Donald Trump, qui ne goûte pourtant guère les théories, est en passe de forger un concept avec la guerre qu’il a déclenchée contre l’Iran : celui de l’impatience stratégique. Le président des Etats-Unis s’est souvent défini par opposition à son premier prédécesseur démocrate, Barack Obama. La dernière stratégie de sécurité nationale de ce dernier, publiée en 2015, avait estimé que les défis auxquels étaient opposés les Etats-Unis, dont une bonne partie sont toujours d’actualité (agression russe en Ukraine, rivalité avec la Chine) requéraient « patience et persistance stratégique ».
Ses détracteurs, y compris dans les rangs démocrates, avaient considéré alors qu’il s’agissait d’une recette pour la passivité. Décision dramatique à l’aune de l’histoire, son refus de livrer des armes à Kiev en était, pour eux, l’exemple le plus manifeste.

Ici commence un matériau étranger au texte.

-- ==== Sys2Proof/Machine/Domain.lean ====
section
/-!
DEFINITION. Machine/Domain.lean: the domain (08): flow keys (R197, R202), formation (R215 to R219), late joiners (R220), leaving and the
change of generation (R221), dead nodes (R222), and shift orders on becoming a member (R418).
-/

namespace Sys2Proof.Machine

/-! ### Shift orders whose time has passed (R418) -/

/-- How often an order has been due by a shift time. -/
def Order.dueBy (o : Order) (now : Nat) : Nat :=
  if o.action = 0 ∨ o.basis ∨ now < o.time.toNat then 0
  else if o.rep ∧ o.period ≠ 0 then (now - o.time.toNat) / (o.period * 1000) + 1
  else 1

/-- An order as it stands once its passed occurrences are skipped: late, or advanced (R418). -/
def Order.skip (o : Order) (now : Nat) : Order :=
  let n := o.dueBy now
  if n = 0 then o
  else if o.rep then { o with time := BitVec.ofNat 64 (o.time.toNat + n * (o.period * 1000)) }
  else if o.state = 1 then { o with state := 4 } else o

/-- On entry to RUN from a cold start, and on becoming a member, orders on shift time that have passed are late or advance (R418). -/
def State.ordersEntry (s : State) : State :=
  if s.clk.valid then
    let l := s.lse.orders.map fun o => o.skip s.clk.shift.toNat
    let n := (l.filter (·.state == 4)).length - (s.lse.orders.filter (·.state == 4)).length
    let t := { s with lse := { s.lse with orders := l, late := (List.range n).foldl (fun x _ => satInc x) s.lse.late } }
    if n = 0 then t else t.irqVis .lse 0 2
  else s

/-- The flow epoch of a partition that the orders have reached at this node's shift time (R418). -/
def State.reachedEpoch (s : State) (p : Nat) : Word :=
  BitVec.ofNat 32 (((s.lse.orders.filter fun o => o.action == 2 && o.part == p).map fun o => o.dueBy s.clk.shift.toNat).sum)

/-! ### Flow keys (R197, R202) -/

/-- K_pad and H of one direction of a flow (R197). -/
def flowBits (kdp : List Byte) (src dst : Nat) (epoch inS inD : Word) : BitVec 512 :=
  let m := [BitVec.ofNat 8 src, BitVec.ofNat 8 dst] ++ leBytes 4 epoch.toNat ++ leBytes 4 inS.toNat ++ leBytes 4 inD.toNat
  BitVec.ofNat 512 (ofLe (kmac256 kdp m 32 "YEBIN3-FLOW-PAD" ++ kmac256 kdp m 16 "YEBIN3-FLOW-HASH"))

/-- The incarnation of a node in a generation: 0 in one that is only being formed (R218). -/
def State.incarnOf (s : State) (gen : Word) (n : Nat) : Word :=
  let join : Bool := match s.fab.cand with
    | some c => c.join && c.gen == gen
    | none => false
  if gen = s.fab.gen ∧ s.fab.dstate = 3 ∨ join then (s.node n).incarn else 0

/-- The slot of the domain secret of a generation, whose ORIGIN the keys derived from it take (R378). -/
def State.secretSlot (s : State) (g : Word) : Nat := if g = s.fab.gen ∧ s.fab.dstate = 3 then 8 else 9

/-- The keys of one direction derived into a free slot. -/
def State.addFlow (s : State) (part src dst : Nat) (gen epoch : Word) : State :=
  match s.freeSlot [] with
  | none => s
  | some n =>
    let inD := if dst = 0xFF then 0 else s.incarnOf gen dst
    let key := flowBits (s.domainKey part gen) src dst epoch (s.incarnOf gen src) inD
    let k : FlowKey := { part, src, dst, gen, epoch, slot := n }
    { s.putKey n 0xD 0 5 (s.slot (s.secretSlot gen)).origin (epoch.setWidth 16) key with fab := { s.fab with keys := s.fab.keys ++ [k] } }

/-- The flows between this node and another in one partition: both directions, and the other's broadcasts in partition 0. -/
def State.addFlows (s : State) (part n : Nat) (gen epoch : Word) : State :=
  let t := (s.addFlow part s.lse.node n gen epoch).addFlow part n s.lse.node gen epoch
  if part = 0 then t.addFlow 0 n 0xFF gen epoch else t

/-- The partitions that the Lease makes this node a member of, partition 0 among them. -/
def State.myParts (s : State) : List Nat := (List.range 7).filter fun p => p == 0 || (s.nodeRec s.lse.node).parts.getLsbD p

/-- The other nodes of a domain partition. -/
def State.partNodes (s : State) (p : Nat) : List Nat :=
  (s.lease.topo.nodes.filter fun r => r.node != s.lse.node && (p == 0 || r.parts.getLsbD p)).map (·.node)
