/-- The steps of a program's lines. -/
def Load.steps (l : Load) : List Block :=
  (chunks 16 64 ((List.range ((l.n + 3) / 4)).flatMap fun i => l.got.getD i [])).map (fun b => BitVec.ofNat 128 (ofLe b)) |>.take l.n

/-- The results of a LOAD's reads taken up; a line that fails, is poisoned or was discarded fails the LOAD (R303, Table 11.19). -/
def State.loadTake (s : State) (a : Nat) (l : Load) : State :=
  let mine (d : Done) : Bool := d.eng == .task l.task && decide (loadExt a 0 ≤ d.extTag) && decide (d.extTag < loadExt a 64)
  let ds := s.req.done.filter mine
  let live (i : Nat) : Bool := s.req.out.any fun r => r.eng == .task l.task && r.extTag == loadExt a i && !r.discarded
  let got := ds.foldl (fun m d => m.put (d.extTag - loadExt a 0) d.data) l.got
  let gone := (List.range ((l.n + 3) / 4)).any fun i => !l.todo.contains i && (got.find i).isNone && !live i
  { s with
    req := { s.req with done := s.req.done.filter fun d => !mine d }
    wnd := { s.wnd with loads := s.wnd.loads.put a { l with got, bad := l.bad || gone || ds.any fun d => !d.ok || d.poison } } }

/-- A LOAD goes on: its results, its next reads, and its end once every line has come (R303). -/
def State.loadStep (s : State) (a : Nat) : State :=
  match s.wnd.loads.find a with
  | none => s
  | some l =>
    let t := State.loadIssue a 16 (s.loadTake a l)
    match t.wnd.loads.find a with
    | none => t
    | some l =>
      let gone : State := { t with wnd := { t.wnd with loads := t.wnd.loads.erase a } }
      if !(s.inst .wnd a).busy then gone
      else if l.bad then gone.cmdEnd .wnd a l.task 4
      else if l.todo ≠ [] ∨ l.got.length < (l.n + 3) / 4 then t
      else if !(t.task l.task).state.idle then gone.cmdEnd .wnd a l.task 3
      else gone.loadProg a l.task l.part l.ctx l.canary l.steps

/-- Every LOAD goes on. -/
def State.settleLoads (s : State) : State := s.wnd.loads.foldl (fun (s : State) (a, _) => s.loadStep a) s

/-- A task made READY by START or RESUME: its context must not be lost (R304). -/
def State.goTask (s : State) (a p t : Nat) (f : Task → Task) : State :=
  if !s.ctxOk p (s.task t).ctx then s.cmdEnd .wnd a t 5
  else (s.modTask t fun k => { f k with state := .ready, fault := 0, block := 0, stopReq := false }).cmdEnd .wnd a t 0

/-- WND_CMD START. -/
def wndStart (ap : Aperture) (t : Nat) (s : State) : State :=
  s.wndCmd ap t fun a p s =>
    match (s.task t).state with
    | .stopped | .done | .halted => s.goTask a p t fun k => { k with step := 0, iter := 0, loop := 0 }
    | _ => s.cmdEnd .wnd a t 3

/-- WND_CMD RESUME: at the current step, ITER kept. -/
def wndResume (ap : Aperture) (t : Nat) (s : State) : State :=
  s.wndCmd ap t fun a p s =>
    match (s.task t).state with
    | .stopped | .halted => s.goTask a p t id
    | _ => s.cmdEnd .wnd a t 3

/-- WND_CMD STOP: a READY task stops, a waiting one with its wait withdrawn; a step whose operations run stops at its boundary (R304). -/
def wndStop (ap : Aperture) (t : Nat) (s : State) : State :=
  s.wndCmd ap t fun a _ s =>
    let k := s.task t
    let stop (u : State) : State := (u.modTask t fun k => { k with state := .stopped, block := 0, req := none }).cmdEnd .wnd a t 0
    match k.state with
    | .ready => stop s
    | .blocked =>
      if k.block = 1 ∨ k.block = 2 then stop ((k.req.map s.withdrawWait).getD s)
      else if k.block = 3 then
        stop { s with req := { s.req with fences := s.req.fences.filter fun f => f.1 != Engine.task t } }
      else if k.block = 7 then stop s
      else (s.modTask t fun k => { k with stopReq := true }).cmdEnd .wnd a t 0
    | _ => s.cmdEnd .wnd a t 3

/-- A task emptied, its references dropped (R304, Table 12.6). -/
def State.unloadTask (s : State) (t : Nat) : State := (s.dropRefs (.task t) false).modTask t fun _ => {}

/-- WND_CMD UNLOAD. -/
def wndUnload (ap : Aperture) (t : Nat) (s : State) : State :=
  s.wndCmd ap t fun a _ s => if (s.task t).state.idle then (s.unloadTask t).cmdEnd .wnd a t 0 else s.cmdEnd .wnd a t 3

/-! ### Steps (R305 to R307, Table 11.4) -/

/-- A step refused by a face halts its task with a fault of its context, which names the target (R284, Table 10.14). -/
def State.stepFault (s : State) (t code : Nat) (o : Obj) : State :=
  let k := s.task t
  (s.opFault k.part (some k.ctx) code o).haltTask t code

/-- The malformed-step details keep the context (Table 11.8). -/
def State.stepBad (s : State) (t code : Nat) : State :=
  let k := s.task t
  (s.keepCtx k.part k.ctx code (.unit .task t k.step)).haltTask t code

/-- Bits [lo + n − 1 : lo] of the operands are zero. -/
def zeroBits (o : BitVec 120) (lo n : Nat) : Bool := (o.toNat >>> lo) % 2 ^ n == 0

/-- Every unused flag and operand bit of a step is zero (R305); `f` holds the flags [122:120]. -/
def stepFormed (code : Nat) (f : BitVec 3) (o : BitVec 120) : Bool :=
  match code with
  | 0 => f == 0 && o == 0
  | 1 => !f.getLsbD 1 && !f.getLsbD 0 && zeroBits o 64 16 && (f.getLsbD 2 || zeroBits o 96 8)
  | 2 => !f.getLsbD 0 && zeroBits o 0 71
  | 3 => f == 0 && zeroBits o 52 10
  | 4 => !f.getLsbD 1 && !f.getLsbD 0 && zeroBits o 44 67 && zeroBits o 0 6
  | 5 => !f.getLsbD 0 && zeroBits o 64 16 && (f.getLsbD 2 || zeroBits o 96 8) && (f.getLsbD 1 || zeroBits o 80 16)
  | 6 => f == 0 && o == 0
  | 7 => !f.getLsbD 1 && !f.getLsbD 0 && zeroBits o 32 82
  | _ => false

/-- A tally operation of a task: a WAIT_GE, or a signal that is held until it may be released (R291, R294). -/
def State.taskTally (s : State) (t : Nat) (opcode node tally : Nat) (v : Dword) : State :=
  let k := s.task t
  let op : Op := { kind := 3, opcode, len := 1, addr := node * 2 ^ 44 + tally, part := k.part, ctx := some k.ctx, payload := leBytes 8 v.toNat }
  let wait := opcode == 3
  let block := if !wait then 6 else if node = s.lse.node then 1 else 2
  let full := s.modTask t fun k => { k with state := .blocked, block := 7 }
  match s.freeTag with
  | none => full
  | some tag =>
    let u := s.modTask t fun k =>
      { k with state := .blocked, block, req := if wait then some tag else none, nextPtr := k.step + 1, since := s.clk.cyc }
    match u.issueReq (.task t) op 0 0 (!wait) with
    | none => full
    | some u =>
      if wait ∨ u.req.out.any (·.tag == tag) ∨ (u.task t).state ≠ .blocked then u else u.stepDone t (k.step + 1)

/-- ARM (R260, R261, R305): with CLR a target that is not EMPTY is cleared first, and then armed or refused; an extension word brings the
fields of an ARM from EMPTY. -/
def State.taskArm (s : State) (t : Nat) (clr : Bool) (ext : Option Block) (o : BitVec 120) : State :=
  let k := s.task t
  let n := (o.extractLsb' 111 9).toNat
  let g := s.target n
  let e := (ext.getD 0)
  let arm : Arm := {
    op := (e.extractLsb' 118 2).toNat, fmt := (e.extractLsb' 114 4).toNat, win := (e.extractLsb' 76 38).toNat
    units := (e.extractLsb' 61 15).toNat, share := (e.extractLsb' 59 2).toNat, bufOff := (e.extractLsb' 35 24).toNat
    expected := (o.extractLsb' 87 24).toNat, tally := (o.extractLsb' 71 16).toNat }
  if s.faceOwner (n / 64) ≠ k.part ∨ !s.ownsTally k.part arm.tally ∨ (g.state = .empty ∧ ext.isNone) ∨ g.clearing.isSome then
    s.stepFault t 0xB004 (.unit .target n 0)
  else
    let (u, code) := (if clr ∧ g.state ≠ .empty then s.clearTarget n else s).armTarget k.part n arm
    if code = 0 then u.stepDone t (k.step + (if ext.isSome then 2 else 1)) else u.stepFault t 0xB004 (.unit .target n 0)

/-- GATHER (R273, R274): accepted by the face, or refused with 0xB005. A task's gather waits while an earlier one of it runs. -/
def State.taskGather (s : State) (t : Nat) (o : BitVec 120) : State :=
  let k := s.task t
  let g : Gather := {
    task := t, target := (o.extractLsb' 111 9).toNat, ctx := k.ctx, part := k.part, offset := (o.extractLsb' 90 21).toNat
    count := (o.extractLsb' 69 21).toNat, fmt := (o.extractLsb' 65 4).toNat, clear := o.getLsbD 64
    dest := (o.extractLsb' 62 2).toNat, addr := (o.extractLsb' 0 52).toNat }
  if s.face.gathers.any (·.task == t) then s
  else match (s.modTask t fun k => { k with nextPtr := k.step + 1 }).gatherStart g with
    | none => s.stepFault t 0xB005 (.unit .target g.target 0)
    | some u => if (u.task t).state = .ready then u.stepDone t (k.step + 1) else u

/-- MOVE (R317): the step is presented to its channel and waits until its descriptors are queued, or with COMPLETE have completed. -/
def State.taskMove (s : State) (t : Nat) (complete : Bool) (o : BitVec 120) : State :=
  let k := s.task t
  let c := (o.extractLsb' 115 5).toNat
  let n := (o.extractLsb' 111 4).toNat + 1
  if s.chanOwner c ≠ k.part then s.stepBad t 0x7012
  else
    let m : MoveStep := { task := t, left := n, undone := n, complete, addr := (o.extractLsb' 0 44).toNat }
    let u := { s with mov := { s.mov with chans := s.mov.chans.modD c {} fun h => { h with moves := h.moves ++ [m] } } }
    u.modTask t fun k => { k with state := .blocked, block := 4, nextPtr := k.step + 1 }

/-- LOOP (R307). -/
def State.taskLoop (s : State) (t : Nat) (iter : Bool) (o : BitVec 120) : State :=
  let k := s.task t
  let target := (o.extractLsb' 114 6).toNat
  let count : Word := o.extractLsb' 0 32
  if k.prog.length ≤ target then s.stepBad t 0x7013
  else if count = 0 ∨ k.loop.toNat < count.toNat then
    s.modTask t fun k =>
      { k with step := target, loop := if count = 0 then k.loop else k.loop + 1, iter := if iter then k.iter + 1 else k.iter }
  else (s.modTask t fun k => { k with loop := 0 }).stepDone t (k.step + 1)

/-- FENCE (R234, R305): it waits in the list of fences until the task's operations have ended. -/
def State.taskFence (s : State) (t : Nat) : State :=
  let k := s.task t
  let u := s.modTask t fun k => { k with state := .blocked, block := 3, nextPtr := k.step + 1 }
  { u with req := { u.req with fences := u.req.fences ++ [(.task t, k.part, k.ctx, 0)] } }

De retour à la Maison Blanche, débarrassé des « adultes » qui freinaient ses impulsions pendant son premier mandat, Donald Trump a fait le choix inverse : celui de l’impulsivité et du revirement permanent. Il s’accompagne du mépris de la connaissance des dossiers et d’une confiance démesurée en soi et en une poignée de conseillers dont la compétence, de l’Ukraine à Gaza, fait jusqu’à présent pitié.
Personne n’a jamais revendiqué ce concept d’impatience stratégique, car ses inconvénients sautent aux yeux du premier venu. Appliquée à l’Iran, elle a pour l’instant conduit le président américain à une impasse, ce qui n’a pas échappé à ce qui subsiste du régime iranien, prompt à revendiquer la victoire avec la même emphase que le locataire de la Maison Blanche. Lorsque l’on s’efforce d’en préciser les contours, cette victoire iranienne, qui reste à confirmer, n’est pas sans fondements, mais elle est aussi entachée d’ombres.
Des succès non négligeables
Un point n’est pas discutable : le régime a tenu. Décapité, il a néanmoins démontré sa capacité de survie, attestée par l’arrivée aux commandes de nouveaux dirigeants aussi intransigeants que leurs prédécesseurs. Ces responsables ont obtenu plusieurs succès psychologiques au cours des derniers jours, en contraignant le président des Etats-Unis à annuler, samedi 25 avril, une session de négociations qu’il était manifestement pressé de voir se tenir au Pakistan, après avoir obtenu la suppression d’une date butoir pour le cessez-le-feu en cours.